WHAT TO DO.
Print all the data, keeping every line exactly as it is.

Saved data entries.
--------------------------------------------------
theorem enterAir_entersAir (path : AirPath) (id : StoryId) (af : Frame) (s : State) :
    EntersAir path id af s (enterAir path id af s) := by
  obtain ⟨u, hu, henter⟩ := enterAir_eq path id af s
  obtain ⟨items, hrest⟩ := airTaken_rest path id af s
  have hchoose := chooseStandby_showStands u
  have hraise := raiseStandbyIfMoved_onlyArmed (standbyId s) (chooseStandby u)
  have hclose := closeShowEvent_onlyArmed (triggerWalk (raiseStandbyIfMoved (standbyId s) (chooseStandby u)))
  rw [henter]
  refine ⟨⟨u, hu, hclose.cores.trans hraise.cores⟩, ?_, ?_⟩
  · refine hclose.seq.trans (hraise.seq.trans (hchoose.seq.trans (hu.seq.trans ?_)))
    rw [hrest]
  · refine hclose.engine.trans (congrArg (fun e : Engine => { e with inFlight := true })
      (hraise.engine.trans (hchoose.engine.trans (hu.engine.trans ?_))))
    rw [hrest]

/-! ### The slots after an entry to air -/

theorem outgoingEnded_fit {m : ShowState} {s t : State} (h : SlotsFit m t.items) (af : Frame) :
    SlotsFit m (outgoingEnded af s t).items := by
  unfold outgoingEnded
  cases onairId s with
  | none => exact h
  | some o => exact h.vacate (fun _ => rfl) (fun _ => rfl)

theorem outgoingEnded_eq (af : Frame) (s : State) : outgoingEnded af s s = slotChanged .onair (Item.ended af) s := by
  unfold outgoingEnded slotChanged onairId onairItem
  cases slotItem .onair s with
  | none => rfl
  | some o => rfl

/-- Once the outgoing item has ended nothing is on air. -/
theorem outgoingEnded_air {m : ShowState} {s : State} (h : SlotsFit m s.items) (af : Frame) :
    ∀ y ∈ (outgoingEnded af s s).items, y.state ≠ .onair := by
  intro y hy
  rw [outgoingEnded_eq] at hy
  obtain ⟨x, -, -, rfl⟩ | ⟨-, hs⟩ := slotChanged_mem h (p := .air) rfl hy
  · exact nofun
  · exact hs

theorem airEntered_fit {m : ShowState} (hm : m.live) {s : State} (h : SlotsFit m s.items) (id : StoryId) (af : Frame) :
    SlotsFit m (airEntered id af s).items := by
  refine (outgoingEnded_fit h af).change (fun _ => rfl) (fun x _ _ p hp y hy hq => ?_) fun _ _ _ _ => hm
  cases hp
  obtain hs | ⟨-, hs⟩ | ⟨-, hs⟩ := ItemState.eq_or_of_place (b := .onair) hq rfl
  · exact absurd hs (outgoingEnded_air h af y hy)
  · cases hs
  · cases hs

theorem airTaken_fit {m : ShowState} (hm : m.live) {s : State} (h : SlotsFit m s.items) (path : AirPath) (id : StoryId)
    (af : Frame) : SlotsFit m (airTaken path id af s).items := by
  have hskip : ∀ (l : List StoryId) (t : State), SlotsFit m t.items →
      SlotsFit m (l.foldl (fun t x => modifyItem x Item.skipped t) t).items := by
    intro l
    induction l with
    | nil => exact fun _ ht => ht
    | cons x l ih => exact fun t ht => ih _ (ht.vacate (fun _ => rfl) (fun _ => rfl))
  exact hskip _ _ (outgoingEnded_fit (airEntered_fit hm h id af) af)

/-- In RUNNING and HOLDING an entry to air keeps the slots. -/
theorem enterAir_fit {m : ShowState} (hm : m.live) {s : State} (h : SlotsFit m s.items) (path : AirPath) (id : StoryId)
    (af : Frame) : SlotsFit m (enterAir path id af s).items := by
  obtain ⟨u, hu, hcores⟩ := (enterAir_entersAir path id af s).chosen
  exact (chooseStandby_fit ((airTaken_fit hm h path id af).of_cores hu.cores)).of_cores hcores

/-! ### One item at an entry to air -/

/-- What an entry to air makes of one item, the standby choice aside. -/
def airRecord (path : AirPath) (id : StoryId) (af : Frame) (s : State) (c : Item) : Item :=
  if c.id ∈ skippedBy path id s then
    (if onairId s = some c.id then c.ended af else if c.id = id then c.aired af else c).skipped
  else if onairId s = some c.id then c.ended af else if c.id = id then c.aired af else c

theorem coreOf_outgoingEnded {s t : State} (af : Frame) {x : StoryId} {c : Item} (h : coreOf t x = some c) :
    coreOf (outgoingEnded af s t) x = some (if onairId s = some c.id then c.ended af else c) := by
  unfold outgoingEnded
  cases onairId s with
  | none => simpa using h
  | some o => simpa [eq_comm] using coreOf_modifyItem (f := Item.ended af) (fun _ => rfl) (fun _ => rfl) o h

theorem coreOf_foldl_skipped (l : List StoryId) {s : State} {x : StoryId} {c : Item} (h : coreOf s x = some c) :
    coreOf (l.foldl (fun t y => modifyItem y Item.skipped t) s) x = some (if c.id ∈ l then c.skipped else c) := by
  induction l generalizing s c with
  | nil => simpa using h
  | cons y l ih =>
    have hstep := ih (coreOf_modifyItem (f := Item.skipped) (fun _ => rfl) (fun _ => rfl) y h)
    rw [List.foldl_cons, hstep]
    by_cases hy : c.id = y
    · rw [if_pos hy, if_pos (List.mem_cons.mpr (.inl hy))]
      split
      · rfl
      · rfl
    · simp [hy]

theorem enterAir_coreOf {m : ShowState} (hm : m.live) {s : State} (h : SlotsFit m s.items) (path : AirPath)
    {id x : StoryId} (af : Frame) {c : Item} (hc : coreOf s x = some c) (hne : onairId s ≠ some id) :
    ∃ d, coreOf (enterAir path id af s) x = some d ∧ Restood (airRecord path id af s c) d := by
  obtain ⟨u, hu, hcores⟩ := (enterAir_entersAir path id af s).chosen
  have hair := coreOf_modifyItem (f := Item.aired af) (fun _ => rfl) (fun _ => rfl) id
    (coreOf_outgoingEnded (s := s) af hc)
  have hentered : coreOf (airEntered id af s) x = some (if onairId s = some c.id then c.ended af
      else if c.id = id then c.aired af else c) := by
    refine Eq.trans ?_ (hair.trans ?_)
    · rfl
    · by_cases ho : onairId s = some c.id
      · have hid : c.id ≠ id := fun hid => hne (hid ▸ ho)
        simp [ho, hid]
      · simp [ho]
  have htaken : coreOf (airTaken path id af s) x = some (airRecord path id af s c) := by
    refine (coreOf_foldl_skipped _ (coreOf_outgoingEnded (s := s) af hentered)).trans ?_
    unfold airRecord
    by_cases ho : onairId s = some c.id
    · simp [ho]
    · by_cases hid : c.id = id
      · have ho' : onairId s ≠ some id := hid ▸ ho
        simp [ho', hid]
      · simp [ho, hid]
  obtain ⟨d, hd, hrestood⟩ := coreOf_chooseStandby ((airTaken_fit hm h path id af).of_cores hu.cores)
    ((hu.coreOf x).trans htaken)
  exact ⟨d, (coreOf_of_cores hcores x).trans hd, hrestood⟩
--------------------------------------------------
THE COMPLETED TASK.
theorem enterAir_entersAir (path : AirPath) (id : StoryId) (af : Frame) (s : State) :
    EntersAir path id af s (enterAir path id af s) := by
  obtain ⟨u, hu, henter⟩ := enterAir_eq path id af s
  obtain ⟨items, hrest⟩ := airTaken_rest path id af s
  have hchoose := chooseStandby_showStands u
  have hraise := raiseStandbyIfMoved_onlyArmed (standbyId s) (chooseStandby u)
  have hclose := closeShowEvent_onlyArmed (triggerWalk (raiseStandbyIfMoved (standbyId s) (chooseStandby u)))
  rw [henter]
  refine ⟨⟨u, hu, hclose.cores.trans hraise.cores⟩, ?_, ?_⟩
  · refine hclose.seq.trans (hraise.seq.trans (hchoose.seq.trans (hu.seq.trans ?_)))
    rw [hrest]
  · refine hclose.engine.trans (congrArg (fun e : Engine => { e with inFlight := true })
      (hraise.engine.trans (hchoose.engine.trans (hu.engine.trans ?_))))
    rw [hrest]

/-! ### The slots after an entry to air -/

theorem outgoingEnded_fit {m : ShowState} {s t : State} (h : SlotsFit m t.items) (af : Frame) :
    SlotsFit m (outgoingEnded af s t).items := by
  unfold outgoingEnded
  cases onairId s with
  | none => exact h
  | some o => exact h.vacate (fun _ => rfl) (fun _ => rfl)

theorem outgoingEnded_eq (af : Frame) (s : State) : outgoingEnded af s s = slotChanged .onair (Item.ended af) s := by
  unfold outgoingEnded slotChanged onairId onairItem
  cases slotItem .onair s with
  | none => rfl
  | some o => rfl

/-- Once the outgoing item has ended nothing is on air. -/
theorem outgoingEnded_air {m : ShowState} {s : State} (h : SlotsFit m s.items) (af : Frame) :
    ∀ y ∈ (outgoingEnded af s s).items, y.state ≠ .onair := by
  intro y hy
  rw [outgoingEnded_eq] at hy
  obtain ⟨x, -, -, rfl⟩ | ⟨-, hs⟩ := slotChanged_mem h (p := .air) rfl hy
  · exact nofun
  · exact hs

theorem airEntered_fit {m : ShowState} (hm : m.live) {s : State} (h : SlotsFit m s.items) (id : StoryId) (af : Frame) :
    SlotsFit m (airEntered id af s).items := by
  refine (outgoingEnded_fit h af).change (fun _ => rfl) (fun x _ _ p hp y hy hq => ?_) fun _ _ _ _ => hm
  cases hp
  obtain hs | ⟨-, hs⟩ | ⟨-, hs⟩ := ItemState.eq_or_of_place (b := .onair) hq rfl
  · exact absurd hs (outgoingEnded_air h af y hy)
  · cases hs
  · cases hs

theorem airTaken_fit {m : ShowState} (hm : m.live) {s : State} (h : SlotsFit m s.items) (path : AirPath) (id : StoryId)
    (af : Frame) : SlotsFit m (airTaken path id af s).items := by
  have hskip : ∀ (l : List StoryId) (t : State), SlotsFit m t.items →
      SlotsFit m (l.foldl (fun t x => modifyItem x Item.skipped t) t).items := by
    intro l
    induction l with
    | nil => exact fun _ ht => ht
    | cons x l ih => exact fun t ht => ih _ (ht.vacate (fun _ => rfl) (fun _ => rfl))
  exact hskip _ _ (outgoingEnded_fit (airEntered_fit hm h id af) af)

/-- In RUNNING and HOLDING an entry to air keeps the slots. -/
theorem enterAir_fit {m : ShowState} (hm : m.live) {s : State} (h : SlotsFit m s.items) (path : AirPath) (id : StoryId)
    (af : Frame) : SlotsFit m (enterAir path id af s).items := by
  obtain ⟨u, hu, hcores⟩ := (enterAir_entersAir path id af s).chosen
  exact (chooseStandby_fit ((airTaken_fit hm h path id af).of_cores hu.cores)).of_cores hcores

/-! ### One item at an entry to air -/

/-- What an entry to air makes of one item, the standby choice aside. -/
def airRecord (path : AirPath) (id : StoryId) (af : Frame) (s : State) (c : Item) : Item :=
  if c.id ∈ skippedBy path id s then
    (if onairId s = some c.id then c.ended af else if c.id = id then c.aired af else c).skipped
  else if onairId s = some c.id then c.ended af else if c.id = id then c.aired af else c

theorem coreOf_outgoingEnded {s t : State} (af : Frame) {x : StoryId} {c : Item} (h : coreOf t x = some c) :
    coreOf (outgoingEnded af s t) x = some (if onairId s = some c.id then c.ended af else c) := by
  unfold outgoingEnded
  cases onairId s with
  | none => simpa using h
  | some o => simpa [eq_comm] using coreOf_modifyItem (f := Item.ended af) (fun _ => rfl) (fun _ => rfl) o h

theorem coreOf_foldl_skipped (l : List StoryId) {s : State} {x : StoryId} {c : Item} (h : coreOf s x = some c) :
    coreOf (l.foldl (fun t y => modifyItem y Item.skipped t) s) x = some (if c.id ∈ l then c.skipped else c) := by
  induction l generalizing s c with
  | nil => simpa using h
  | cons y l ih =>
    have hstep := ih (coreOf_modifyItem (f := Item.skipped) (fun _ => rfl) (fun _ => rfl) y h)
    rw [List.foldl_cons, hstep]
    by_cases hy : c.id = y
    · rw [if_pos hy, if_pos (List.mem_cons.mpr (.inl hy))]
      split
      · rfl
      · rfl
    · simp [hy]

theorem enterAir_coreOf {m : ShowState} (hm : m.live) {s : State} (h : SlotsFit m s.items) (path : AirPath)
    {id x : StoryId} (af : Frame) {c : Item} (hc : coreOf s x = some c) (hne : onairId s ≠ some id) :
    ∃ d, coreOf (enterAir path id af s) x = some d ∧ Restood (airRecord path id af s c) d := by
  obtain ⟨u, hu, hcores⟩ := (enterAir_entersAir path id af s).chosen
  have hair := coreOf_modifyItem (f := Item.aired af) (fun _ => rfl) (fun _ => rfl) id
    (coreOf_outgoingEnded (s := s) af hc)
  have hentered : coreOf (airEntered id af s) x = some (if onairId s = some c.id then c.ended af
      else if c.id = id then c.aired af else c) := by
    refine Eq.trans ?_ (hair.trans ?_)
    · rfl
    · by_cases ho : onairId s = some c.id
      · have hid : c.id ≠ id := fun hid => hne (hid ▸ ho)
        simp [ho, hid]
      · simp [ho]
  have htaken : coreOf (airTaken path id af s) x = some (airRecord path id af s c) := by
    refine (coreOf_foldl_skipped _ (coreOf_outgoingEnded (s := s) af hentered)).trans ?_
    unfold airRecord
    by_cases ho : onairId s = some c.id
    · simp [ho]
    · by_cases hid : c.id = id
      · have ho' : onairId s ≠ some id := hid ▸ ho
        simp [ho', hid]
      · simp [ho, hid]
  obtain ⟨d, hd, hrestood⟩ := coreOf_chooseStandby ((airTaken_fit hm h path id af).of_cores hu.cores)
    ((hu.coreOf x).trans htaken)
  exact ⟨d, (coreOf_of_cores hcores x).trans hd, hrestood⟩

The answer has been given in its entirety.